Agent-based configs are retrieved using the agent-specific SDK methods, such as .agentConfig() or .agentConfigs(). These methods return the evaluated agent, including its instructions, model configuration, provider information, attached tools, and a tracker instance for recording metrics.

This allows you to compose multi-agent workflows where each agent has a distinct role and can be evaluated independently.

These examples assume that you have already initialized the AI client and created a context. To learn how to do this, read Quickstart for AgentControl.

1// Retrieve multiple agents
2const agents = await aiClient.agentConfigs([
3 {
4 key: "my-agent-key",
5 defaultValue: { enabled: true },
6 variables: { parameters }
7 },
8 {
9 key: "backup-agent",
10 defaultValue: { enabled: true },
11 variables: { parameters }
12 }
13], context);
14
15const supervisor = agents["supervisor-agent"];

An evaluated agent includes model details, provider information, instructions, any attached tools, and a tracker instance for recording metrics.

Evaluating an agent returns an object similar to the following. The exact fields included depend on the agent configuration and SDK version.

Example evaluated agent (Node.js)
1{
2 enabled: true,
3 instructions: "Analyze the input and determine the appropriate next step.",
4 model: {
5 name: "gpt-4o-mini",
6 parameters: {
7 temperature: 0.2
8 }
9 },
10 provider: {
11 name: "openai"
12 },
13 tools: [
14 {
15 key: "search-docs",
16 }
17 ],
18 tracker: "[Tracker instance]"
19}

Agent configuration structure

Agent-based configs share the same overall configuration model as completion-mode AgentControl, but have a different variation structure. Each config includes a mode property that is set at creation time and determines which fields are required and how targeting, evaluation, and metrics are handled.

In agent-based configs, each variation requires a description and an instructions field. These fields define how the model should behave when evaluated. Agent-based variations do not use message roles or message history. Workflow behavior is defined through the instructions field and any configuration associated with the variation.

Because agent-based configs use an instructions-based structure rather than message-based prompts, the Monitoring tab may display metrics differently for agent-based workflows.

Monitor agent performance

The Monitoring tab displays metrics for each variation of an agent-based config.
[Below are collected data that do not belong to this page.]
/-! ### Epochs (R404, R407) -/

/-- R404: the set of the current epoch: set A goes with odd counters and set B with even ones. -/
def State.liveSet (s : State) : Nat := 1 - s.rd Csr.EPOCHCUR_counter % 2

/-- R407: tagged work reads its configuration from set `t`; `liveSet` is the set to return to. -/
def State.viewSet (s : State) (t : Nat) : State := s.wr Csr.EPOCHCUR_set t

/-- Work enters the count of the current epoch. -/
def State.epochEnter (s : State) : State := s.wr Csr.EPOCHINFL_current (s.rd Csr.EPOCHINFL_current + 1)

/-- Work tagged with set `t` leaves the count of its epoch. -/
def State.epochLeave (s : State) (t : Nat) : State :=
  if t = s.liveSet then s.wr Csr.EPOCHINFL_current (s.rd Csr.EPOCHINFL_current - 1)
  else s.wr Csr.EPOCHINFL_previous (s.rd Csr.EPOCHINFL_previous - 1)

/-! ### Free values -/

/-- Draws a free value below `2 ^ w`: a value that the spec leaves open (log entry 1). -/
def State.drawFree (s : State) (w : Nat) : Nat × State :=
  (Config.freeValue s.freeCount % 2 ^ w, { s with freeCount := s.freeCount + 1 })

/-! ### Events (R12, R13, R518 to R520) -/

/-- Records waiting in the event ring: producer less consumer (R519). -/
def State.evBacklog (s : State) : Nat := subMod (s.rd Csr.EVPOS_producer) (s.rd Csr.EVPOS_consumer) 32

/-- R519: the oldest staged record enters the event ring, if the ring has room. -/
def State.stageDrain (s : State) : State :=
  match s.log.staging with
  | [] => s
  | e :: t =>
    if s.evBacklog < 32768 then
      let p := s.rd Csr.EVPOS_producer
      let s := { s with log := { s.log with staging := t,
                                            ring := SMap.put EventRec.zero (p % 32768) { e with seq := p } s.log.ring } }
      s.wr Csr.EVPOS_producer (p + 1)
    else s

/-- PWRSTAT.state codes used by other blocks: 0 RUN, 1 IDLE, 2 DEEP (Table 16-10). -/
def State.inDeep (s : State) : Bool := s.rd Csr.PWRSTAT_state == 2

/-- One more drop of class `c` in a table of drops (R13). -/
def DropCount.bump (now : Nat) (d : DropCount) : DropCount :=
  if d.count = 0 then ⟨1, now⟩ else ⟨min (d.count + 1) 0xFFFFFFFFFFFF, d.first⟩

/-- R519: a record enters the staging queue; with ring and staging both full, or staging full in DEEP, it is dropped
and counted under R13. -/
def State.pushRing (s : State) (e : EventRec) : State :=
  let s := if s.log.staging.length < 2048 || s.inDeep then s else s.stageDrain
  if s.log.staging.length < 2048 then { s with log := { s.log with staging := s.log.staging ++ [e] } }
  else { s with log := { s.log with drops := SMap.upd DropCount.zero (e.id / 256) (DropCount.bump s.stamp) s.log.drops } }

/-- Records waiting in the always-on log (R520). -/
def State.aonBacklog (s : State) : Nat := subMod (s.rd Csr.AONLOGPOS_producer) (s.rd Csr.AONLOGPOS_consumer) 16

/-- Writes one record into the always-on log. -/
def State.aonWrite (s : State) (e : EventRec) : State :=
  let p := s.rd Csr.AONLOGPOS_producer
  let s := { s with log := { s.log with aon := SMap.put EventRec.zero (p % 2048) { e with seq := s.log.aonSeq } s.log.aon,
                                        aonSeq := (s.log.aonSeq + 1) % 2 ^ 32 } }
  s.wr Csr.AONLOGPOS_producer (p + 1)

/-- R520: whether a record of class `c` may enter the always-on log now. -/
def State.aonAdmits (s : State) (c : Nat) : Bool :=
  let free := 2048 - s.aonBacklog
  decide (64 ≤ free) || (decide (0 < free) && (c == 1 || c == 2 || c == 8 || c == 0xD))

/-- R520: a record for the always-on log; while fewer than 64 records are free only classes 1, 2, 8 and 0xD enter, any
other is dropped, and AONLOGPOS.reserve holds AON_LOG_RESERVE back until 64 are free again. -/
def State.pushAon (s : State) (e : EventRec) : State :=
  let short := decide (2048 - s.aonBacklog < 64)
  let reserve : EventRec := ⟨Ev.AON_LOG_RESERVE, 7, 0, 0, s.stamp, 0⟩
  let first := short && !s.on Csr.AONLOGPOS_reserve
  let s := s.wr Csr.AONLOGPOS_reserve (if short then 1 else 0)
  let s := if first then (let s := s.pushRing reserve; if s.aonAdmits 0xD then s.aonWrite reserve else s) else s
  if s.aonAdmits (e.id / 256) then s.aonWrite e
  else { s with log := { s.log with aonDrops := SMap.upd DropCount.zero (e.id / 256) (DropCount.bump s.stamp) s.log.aonDrops } }

/-- R515: a record enters the mailbox's upward ring of 512 KiB; with it full it is dropped and counted under R13. -/
def State.pushUp (s : State) (e : EventRec) : State :=
  if s.log.up.length < 16384 then
    { s with log := { s.log with up := s.log.up ++ [{ e with seq := s.log.upSeq }], upSeq := (s.log.upSeq + 1) % 2 ^ 32 } }
  else { s with log := { s.log with upDrops := SMap.upd DropCount.zero (e.id / 256) (DropCount.bump s.stamp) s.log.upDrops } }

/-- R13: the record of event 0xFF of class `c`. -/
def dropRecord (c now : Nat) (d : DropCount) : EventRec := ⟨256 * c + 0xFF, 0, 0, 0, now, d.count + d.first * 2 ^ 64⟩

/-- R515: the power core reads the upward ring empty, and the drops it had to make are reported there (R13; log entry 79). -/
def State.upRead (s : State) : State :=
  let ds := s.log.upDrops
  ds.foldl (fun s c => s.pushUp (dropRecord c.1 s.stamp c.2)) { s with log := { s.log with up := [], upDrops := [] } }

/-- R518: an event goes to the event ring and the mailbox (R515), and those of classes 0x08 and 0x0D and the marked ones to the
always-on log too. `kind` and `idx` name the source (Table 18-6). -/
def State.raise (s : State) (id kind idx : Nat) (data : Nat := 0) : State :=
  let e : EventRec := ⟨id, kind, idx, 0, s.stamp, data⟩
  let s := (s.pushUp e).pushRing e
  if id / 256 = 8 ∨ id / 256 = 0xD ∨ id ∈ Ev.alwaysOn then s.pushAon e else s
Metrics include:

  • Generations
  • Time to generate
  • Time to first token
  • Token usage
  • Costs
  • Error rate
  • Satisfaction, when instrumented

Monitoring helps you assess how structured workflows behave in production and identify where a variation may need adjustment.

Online evaluations are not supported for agent-based configs. You cannot attach judges to agent-based config variations.

To learn more, read Monitor config performance.

Target and release agent-based variations

Use targeting rules to determine which users receive each variation of an agent-based config. You can release updated workflows gradually, apply segmentation rules, or test alternative workflow strategies.

Guarded rollouts let you introduce workflow changes safely while monitoring for regressions. Approvals ensure that changes receive review before becoming active.

To learn more, read Config targeting.

Compatibility

Agent-based configs are supported in the Node.js (server-side) AI SDK and Python AI SDK.

You can create AgentControl configs in either completion mode or agent mode. You cannot change the mode after creation.